The newspaper said that in some cases, thousands of religious books had been removed from libraries where they had been accumulating for years. The Bureau of Prisons has ordered the chaplains to remove "any books, tapes, CDs and videos that are not on a list of approved resources." (Prayer books and other worship materials are not affected by the purge.)
Federal officials said the purge stemmed from a Justice Department report that recommended that prisons not become recruitment centers for militant Islamic and other religious groups.
Prison chaplains and groups that minister to prisoners have mobilized to oppose the policy, which was implemented in the wake of the Sept. 11 terror attacks.
"It's swatting a fly with a sledgehammer," Mark Earley, president of Prison Fellowship, a Christian group, told the Times. "There's no need to get rid of literally hundreds of thousands of books that are fine simply because you have a problem with an isolated book or piece of literature that presents extremism."
The bureau has prepared a list of approved religious materials, but because "the bureau has not provided additional money to prisons to buy the books on the lists, so in some prisons, after the shelves were cleared of books not on the lists, few remained."
An unidentified prison chaplain interviewed by the Times said the policy was pointless since chaplains routinely reject material that incites violence.
Is 9/11 Already Fading From Memory?
USA Today wonders whether Sept. 11 is becoming just another date on the calendar.
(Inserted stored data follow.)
-- ==== Sys2Proof/Tests/Slice0.lean ====
section
/-! SUPPORT. The model's own tests: refused terms, one written-out word per command, single steps whose expected values
come from spec/95_test_vectors.md, and for every statement with hypotheses a state and operands that meet them
(`test_witness_…`, one for each clause, at boundary values). -/

namespace Sys2Proof.Tests

open Sys2Proof Sys2Proof.Machine

/-! ### Small states -/

/-- A successful answer with the bytes `b0, b1`. -/
def good (b0 b1 : Byte) : Answer := { status := 0, b0, b1 }

/-- A failing answer with status `s`. -/
def bad (s : Nat) : Answer := { status := s, b0 := 0x80, b1 := 0 }

/-- The answers `as`, and then `after`. -/
def script (as : List Answer) (after : Answers := .silent) : Answers := as.foldr .next after

/-- A waiting block with `w` presented, the fields of image `img` on the port, and `as` to come. -/
def asked (w : Cmd) (img : Word) (as : List Answer) : State :=
  { State.reset with reqValid := true, reqCmd := w, reqFields := decodeConfig img, answers := script as }

/-- A busy block in `st` of command `i`, with `as` to come. -/
def busyIn (st : Seq) (i : Instr) (as : List Answer) : State :=
  { State.reset with st := st, opL := some (opcode i), argL := some i.argument, answers := script as }

/-- A busy MEASURE in `st` with field image `img` latched, poll count `n`, poll limit `lim`, and `as` to come. -/
def measuring (st : Seq) (img : Word) (n : Option Nat) (lim : Option Nat) (as : List Answer) : State :=
  { busyIn st (.measure 0) as with
    finL := some (decodeConfig img), npoll := n, params := { Params.default with pollLimit := lim } }

/-- A SET in `SET_WR` about to write `w`. -/
def writing (i : Instr) (w : Word) (as : List Answer) : State := { busyIn .setWr i as with wL := some w }

/-- The next state, if there is one. -/
def next? : Result → Option State
  | .next s => some s
  | _ => none

/-- What a step shows on the response port: kind, value, code. -/
def shown (r : Result) : Option (Option RspKind × Option Word × Option Nat) :=
  (next? r).map fun s => (s.rspKind, s.rspValue, s.rspCode)

/-- The events of the state after a step. -/
def events (r : Result) : Option (List Event) := (next? r).map (·.trace)

/-- What a read of register 1 answering `w` gives a GET in its busy state. -/
def getOn (i : Instr) (b0 b1 : Byte) : Option (Option RspKind × Option Word × Option Nat) :=
  shown (exec i (busyIn .getRd i [good b0 b1]))

/-- What a read of register 1 answering `b0, b1` gives a SET in `SET_RD`: the state it goes to and `w_l`. -/
def setOn (i : Instr) (b0 b1 : Byte) : Option (Seq × Option Word) :=
  (next? (exec i (busyIn .setRd i [good b0 b1]))).map fun s => (s.st, s.wL)

theorem test_script_gives (w : Nat) (as : List Answer) (after : Answers) :
    Answers.give w as (script as after) after := by
  induction as with
  | nil => rfl
  | cons a as ih => exact ⟨_, rfl, ih⟩

/-! ### Ill-formed terms are refused by WellFormed (30_encoding.md R83) -/

theorem test_illFormed_values :
    Instr.wellFormed (.setStatus 2) = false ∧ Instr.wellFormed (.setChannel 8) = false ∧
    Instr.wellFormed (.setGain 8) = false ∧ Instr.wellFormed (.setMode 2) = false ∧
    Instr.wellFormed (.setDataRate 8) = false ∧ Instr.wellFormed (.setCompMode 2) = false ∧
    Instr.wellFormed (.setCompPolarity 2) = false ∧ Instr.wellFormed (.setCompLatch 2) = false ∧
    Instr.wellFormed (.setCompQueue 4) = false ∧ Instr.wellFormed (.setGain 0x8001) = false := by decide

theorem test_illFormed_thresholds :
    Instr.wellFormed (.setLoThresh 0x0800) = false ∧ Instr.wellFormed (.setHiThresh 0xF7FF) = false ∧
    Instr.wellFormed (.thEncode 0x0800) = false ∧ Instr.wellFormed (.thEncode 0xF7FF) = false ∧
    Instr.wellFormed (.thEncode 0x07FF) = true ∧ Instr.wellFormed (.thEncode 0xF800) = true := by decide

/-! ### One word of each command, written out from the opcode map (30_encoding.md R81, R85) -/

theorem test_decode_get :
    decode 0b00010000_0000000000000000 = .command (.getStatus 0) ∧
    decode 0b00010001_0000000000000001 = .command (.getChannel 1) ∧
    decode 0b00010010_1010101111001101 = .command (.getGain 0xABCD) ∧
    decode 0b00010011_0000000000000000 = .command (.getMode 0) ∧
    decode 0b00010100_1000000000000000 = .command (.getDataRate 0x8000) ∧
    decode 0b00010101_0000000000000000 = .command (.getCompMode 0) ∧
    decode 0b00010110_0000000000000000 = .command (.getCompPolarity 0) ∧
    decode 0b00010111_0000000000000000 = .command (.getCompLatch 0) ∧
    decode 0b00011000_1111111111111111 = .command (.getCompQueue 0xFFFF) := by decide

theorem test_decode_set :
    decode 0b00100000_0000000000000001 = .command (.setStatus 1) ∧
    decode 0b00100001_0000000000000111 = .command (.setChannel 7) ∧
    decode 0b00100010_0000000000000110 = .command (.setGain 6) ∧
    decode 0b00100011_0000000000000000 = .command (.setMode 0) ∧
    decode 0b00100100_0000000000000101 = .command (.setDataRate 5) ∧
    decode 0b00100101_0000000000000001 = .command (.setCompMode 1) ∧
    decode 0b00100110_0000000000000001 = .command (.setCompPolarity 1) ∧
    decode 0b00100111_0000000000000000 = .command (.setCompLatch 0) ∧
    decode 0b00101000_0000000000000010 = .command (.setCompQueue 2) := by decide

theorem test_decode_rest :
    decode 0b00110000_0000000000000000 = .command (.measure 0) ∧
    decode 0b01000000_0000000000000000 = .command (.getLoThresh 0) ∧
    decode 0b01000001_1111100000000000 = .command (.setLoThresh 0xF800) ∧
    decode 0b01000010_0000000000000000 = .command (.getHiThresh 0) ∧
    decode 0b01000011_0000011111111111 = .command (.setHiThresh 0x07FF) ∧
    decode 0b01010000_0000000000000000 = .command (.cfgEncode 0) ∧
    decode 0b01010001_1000010110000011 = .command (.cfgDecode 0x8583) ∧
    decode 0b01010010_1111111111111111 = .command (.thEncode 0xFFFF) ∧
    decode 0b01010011_0111111111110000 = .command (.thDecode 0x7FF0) ∧
    decode 0b01010100_0001001000110000 = .command (.resDecode 0x1230) := by decide

/-- The refusal examples of 95_test_vectors.md L2-C and L2-F. -/
theorem test_decode_refuses :
    decode 0x000000 = .refuse .reservedOpcode ∧ decode 0x0F1234 = .refuse .reservedOpcode ∧
    decode 0x310000 = .refuse .reservedOpcode ∧ decode 0x440000 = .refuse .reservedOpcode ∧
    decode 0x550000 = .refuse .reservedOpcode ∧ decode 0xFF0000 = .refuse .reservedOpcode ∧
    decode 0x220008 = .refuse .argOutOfField ∧ decode 0x200002 = .refuse .argOutOfField ∧
    decode 0x280004 = .refuse .argOutOfField ∧ decode 0x410800 = .refuse .thresholdOutOfRange := by decide

theorem test_tableWord :
    decodeTableWord 24 0x120000 = some (.getGain 0) ∧ decodeTableWord 24 0x220008 = none ∧
    decodeTableWord 24 0x1220000 = none := by decide

/-- A word placed after reset is run by the very next step. -/
theorem test_withFetchWord :
    (next? (step (State.reset.withFetchWord 24 0x300000))).map (·.st) = some .mReq ∧
    shown (step (State.reset.withFetchWord 24 0x541230)) = some (some .ok, some 0x0123, none) := by decide

/-! ### GET_x (95_test_vectors.md L2-B) -/

theorem test_getStatus : getOn (.getStatus 0) 0x85 0x83 = some (some .ok, some 1, none) ∧
    getOn (.getStatus 0) 0x7A 0x5C = some (some .ok, some 0, none) := by decide
theorem test_getChannel : getOn (.getChannel 0) 0x85 0x83 = some (some .ok, some 0, none) ∧
    getOn (.getChannel 0) 0x7A 0x5C = some (some .ok, some 7, none) := by decide
theorem test_getGain : getOn (.getGain 0xABCD) 0x85 0x83 = some (some .ok, some 2, none) ∧
    getOn (.getGain 0) 0x7A 0x5C = some (some .ok, some 5, none) := by decide
theorem test_getMode : getOn (.getMode 0) 0x85 0x83 = some (some .ok, some 1, none) ∧
    getOn (.getMode 0) 0x7A 0x5C = some (some .ok, some 0, none) := by decide
theorem test_getDataRate : getOn (.getDataRate 0) 0x85 0x83 = some (some .ok, some 4, none) ∧
    getOn (.getDataRate 0) 0x7A 0x5C = some (some .ok, some 2, none) := by decide
theorem test_getCompMode : getOn (.getCompMode 0) 0x85 0x83 = some (some .ok, some 0, none) ∧
    getOn (.getCompMode 0) 0x7A 0x5C = some (some .ok, some 1, none) := by decide
theorem test_getCompPolarity : getOn (.getCompPolarity 0) 0x85 0x83 = some (some .ok, some 0, none) ∧
    getOn (.getCompPolarity 0) 0x7A 0x5C = some (some .ok, some 1, none) := by decide
theorem test_getCompLatch : getOn (.getCompLatch 0) 0x85 0x83 = some (some .ok, some 0, none) ∧
    getOn (.getCompLatch 0) 0x7A 0x5C = some (some .ok, some 1, none) := by decide
theorem test_getCompQueue : getOn (.getCompQueue 0) 0x85 0x83 = some (some .ok, some 3, none) ∧
    getOn (.getCompQueue 0) 0x7A 0x5C = some (some .ok, some 0, none) := by decide

/-- B-err: the failing read of GET.gain. -/
theorem test_getGain_fails :
    shown (exec (.getGain 0) (busyIn .getRd (.getGain 0) [bad 4])) = some (some .transportError, some 0, some 4) ∧
    events (exec (.getGain 0) (busyIn .getRd (.getGain 0) [bad 4])) =
      some [.call ⟨0, .config, .read, 2⟩ 4 none, .response ⟨.transportError, 0, none, some 4⟩] := by decide

/-! ### SET_x (95_test_vectors.md L2-C, C1 to C21, L1-4) -/

theorem test_setStatus : setOn (.setStatus 0) 0x85 0x83 = some (.setWr, some 0x0583) ∧
    setOn (.setStatus 1) 0x85 0x83 = some (.idle, none) ∧
    setOn (.setStatus 1) 0x05 0x83 = some (.setWr, some 0x8583) := by decide
theorem test_setChannel : setOn (.setChannel 7) 0x85 0x83 = some (.setWr, some 0xF583) ∧
    setOn (.setChannel 1) 0xFF 0xFF = some (.setWr, some 0x9FFF) := by decide
theorem test_setGain : setOn (.setGain 1) 0x05 0x83 = some (.setWr, some 0x0383) ∧
    setOn (.setGain 6) 0x85 0x83 = some (.setWr, some 0x8D83) ∧
    setOn (.setGain 2) 0x85 0x83 = some (.idle, none) := by decide
theorem test_setMode : setOn (.setMode 0) 0x85 0x83 = some (.setWr, some 0x8483) := by decide
theorem test_setDataRate : setOn (.setDataRate 7) 0x85 0x83 = some (.setWr, some 0x85E3) := by decide
theorem test_setCompMode : setOn (.setCompMode 1) 0x85 0x83 = some (.setWr, some 0x8593) := by decide
theorem test_setCompPolarity : setOn (.setCompPolarity 1) 0x85 0x83 = some (.setWr, some 0x858B) := by decide
theorem test_setCompLatch : setOn (.setCompLatch 1) 0x85 0x83 = some (.setWr, some 0x8587) := by decide
theorem test_setCompQueue : setOn (.setCompQueue 0) 0x85 0x83 = some (.setWr, some 0x8580) ∧
    setOn (.setCompQueue 3) 0x85 0x83 = some (.idle, none) := by decide

/-- C6: the bytes of the write and the response. -/
theorem test_setGain_writes :
    events (exec (.setGain 1) (writing (.setGain 1) 0x8383 [good 0 0])) =
      some [.call ⟨0, .config, .write 0x83 0x83, 2⟩ 0 none, .response ⟨.ok, 0, none, none⟩] := by decide

/-- C21: the write fails. -/
theorem test_setCompLatch_write_fails :
    shown (exec (.setCompLatch 1) (writing (.setCompLatch 1) 0x8587 [bad 6])) =
      some (some .transportError, some 0, some 6) := by decide

/-- C17: an argument wider than its field is refused: the mark, no event, no response. -/
theorem test_setGain_refused :
    (next? (step (asked 0x220008 0 []))).map (fun s => (s.refused, s.trace, s.rspValid, s.st)) =
      some (true, [], false, .idle) := by decide

/-! ### MEASURE (95_test_vectors.md L2-D) -/

/-- D1 and D2: the start write has bit 15 set whatever the caller's status. -/
theorem test_measure_starts :
    events (exec (.measure 0) (measuring .mReq 0x0583 none none [good 0 0])) =
      some [.call ⟨0, .config, .write 0x85 0x83, 2⟩ 0 none] ∧
    events (exec (.measure 0) (measuring .mReq 0x0483 none none [good 0 0])) =
      some [.call ⟨0, .config, .write 0x84 0x83, 2⟩ 0 none] := by decide

/-- D8, D5, D4 and L1-7: ready on bit 15 alone, the timeout, a failing poll whose bytes look ready, the result. -/
theorem test_measure_polls :
    (next? (exec (.measure 0) (measuring .mPoll 0x8583 (some 0) none [good 0x80 0]))).map (·.st) = some .mReady ∧
    shown (exec (.measure 0) (measuring .mPoll 0x8583 (some 1) (some 2) [good 0x05 0x83])) =
      some (some .timeout, some 0, some 0) ∧
    shown (exec (.measure 0) (measuring .mPoll 0x8583 (some 0) none [bad 2])) =
      some (some .transportError, some 0, some 2) ∧
    shown (exec (.measure 0) (measuring .mReady 0x8583 (some 3) none [good 0xFF 0xF0])) =
      some (some .ok, some 0x0FFF, none) := by decide

/-! ### Threshold commands (95_test_vectors.md L2-E) -/

/-- E7: −100, padding ignored. -/
theorem test_getLoThresh :
    events (exec (.getLoThresh 0) (busyIn .thRd (.getLoThresh 0) [good 0xF9 0xC5])) =
      some [.call ⟨0, .lowThreshold, .read, 2⟩ 0 (some (0xF9, 0xC5)), .response ⟨.ok, 0xFF9C, none, none⟩] := by
  decide

/-- E8 and E9. -/
theorem test_getHiThresh :
    events (exec (.getHiThresh 0) (busyIn .thRd (.getHiThresh 0) [good 0x7F 0xFF])) =
      some [.call ⟨0, .highThreshold, .read, 2⟩ 0 (some (0x7F, 0xFF)), .response ⟨.ok, 0x07FF, none, none⟩] ∧
    shown (exec (.getHiThresh 0) (busyIn .thRd (.getHiThresh 0) [bad 8])) =
      some (some .transportError, some 0, some 8) := by decide

/-- E1 and E10. -/
theorem test_setLoThresh :
    events (exec (.setLoThresh 0xF800) (busyIn .thWr (.setLoThresh 0xF800) [good 0 0])) =
      some [.call ⟨0, .lowThreshold, .write 0x80 0x00, 2⟩ 0 none, .response ⟨.ok, 0, none, none⟩] ∧
    events (exec (.setLoThresh 5) (busyIn .thWr (.setLoThresh 5) [bad 3])) =
      some [.call ⟨0, .lowThreshold, .write 0x00 0x50, 2⟩ 3 none, .response ⟨.transportError, 0, none, some 3⟩] := by
  decide

/-- E3 and E5. -/
theorem test_setHiThresh :
    events (exec (.setHiThresh 0x07FF) (busyIn .thWr (.setHiThresh 0x07FF) [good 0 0])) =
      some [.call ⟨0, .highThreshold, .write 0x7F 0xF0, 2⟩ 0 none, .response ⟨.ok, 0, none, none⟩] ∧
    events (exec (.setHiThresh 1000) (busyIn .thWr (.setHiThresh 1000) [good 0 0])) =
      some [.call ⟨0, .highThreshold, .write 0x3E 0x80, 2⟩ 0 none, .response ⟨.ok, 0, none, none⟩] := by decide

/-! ### Pure codec commands (95_test_vectors.md L2-A) -/

/-- A5 and A6. -/
theorem test_cfgEncode : shown (exec (.cfgEncode 0) (asked 0x500000 0x7A5C [])) = some (some .ok, some 0x7A5C, none) ∧
    shown (step { asked 0x500000 0 [] with reqFields := ⟨1, 0, 7, 1, 4, 0, 0, 0, 3⟩ }) =
      some (some .ok, some 0x8F83, none) := by decide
The newspaper noted that WABC-TV in New York had, for the first time, not planned to televise the entire memorial ceremony from Ground Zero. (The station reversed its decision after receiving protests from some of the families of victims.)
And Morris County, New Jersey, which lost about 100 residents on 9/11, has had to postpone improvements in its 9/11 memorial because fundraising has fallen short.
Nevertheless, 71 percent of Americans called Sept. 11 the most memorable news event of their lives. But only 6 percent plan to mark the anniversary in any formal way.
"Like any event, even Pearl Harbor, the more time goes by, the less central it becomes to our experience," Robert Thompson, a Syracuse University professor who studies U.S. popular culture, told the newspaper. "That's healthy. It becomes more a part of history, less a raw wound."
China Steps Up Internet Censorship
The Washington Post reports that China is energetically censoring the Internet and other forms of electronic communication.
The Public Security Ministry, which monitors the Internet, has recruited "an estimated 30,000 people to snoop on electronic communications. The ministry recently introduced two cartoon characters -- a male and female in police uniforms -- that it said would pop up on computer screens occasionally to remind people that their activity is being tracked."
Even apparently non-political postings can bring punishment.
Flooding this summer in the northeastern province of Shandong caused 34 deaths, according to China's tightly controlled media. Not so, said a woman who posted an Internet piece that said at least 100 people had been killed in the provincial capital alone, where an underground supermarket was flooded.
The 23-year-old author was arrested and charged with creating public disorder by spreading rumors. But censorship has its limits. The Post noted that many residents readily believed the anonymous Internet posting over official pronouncements by the government.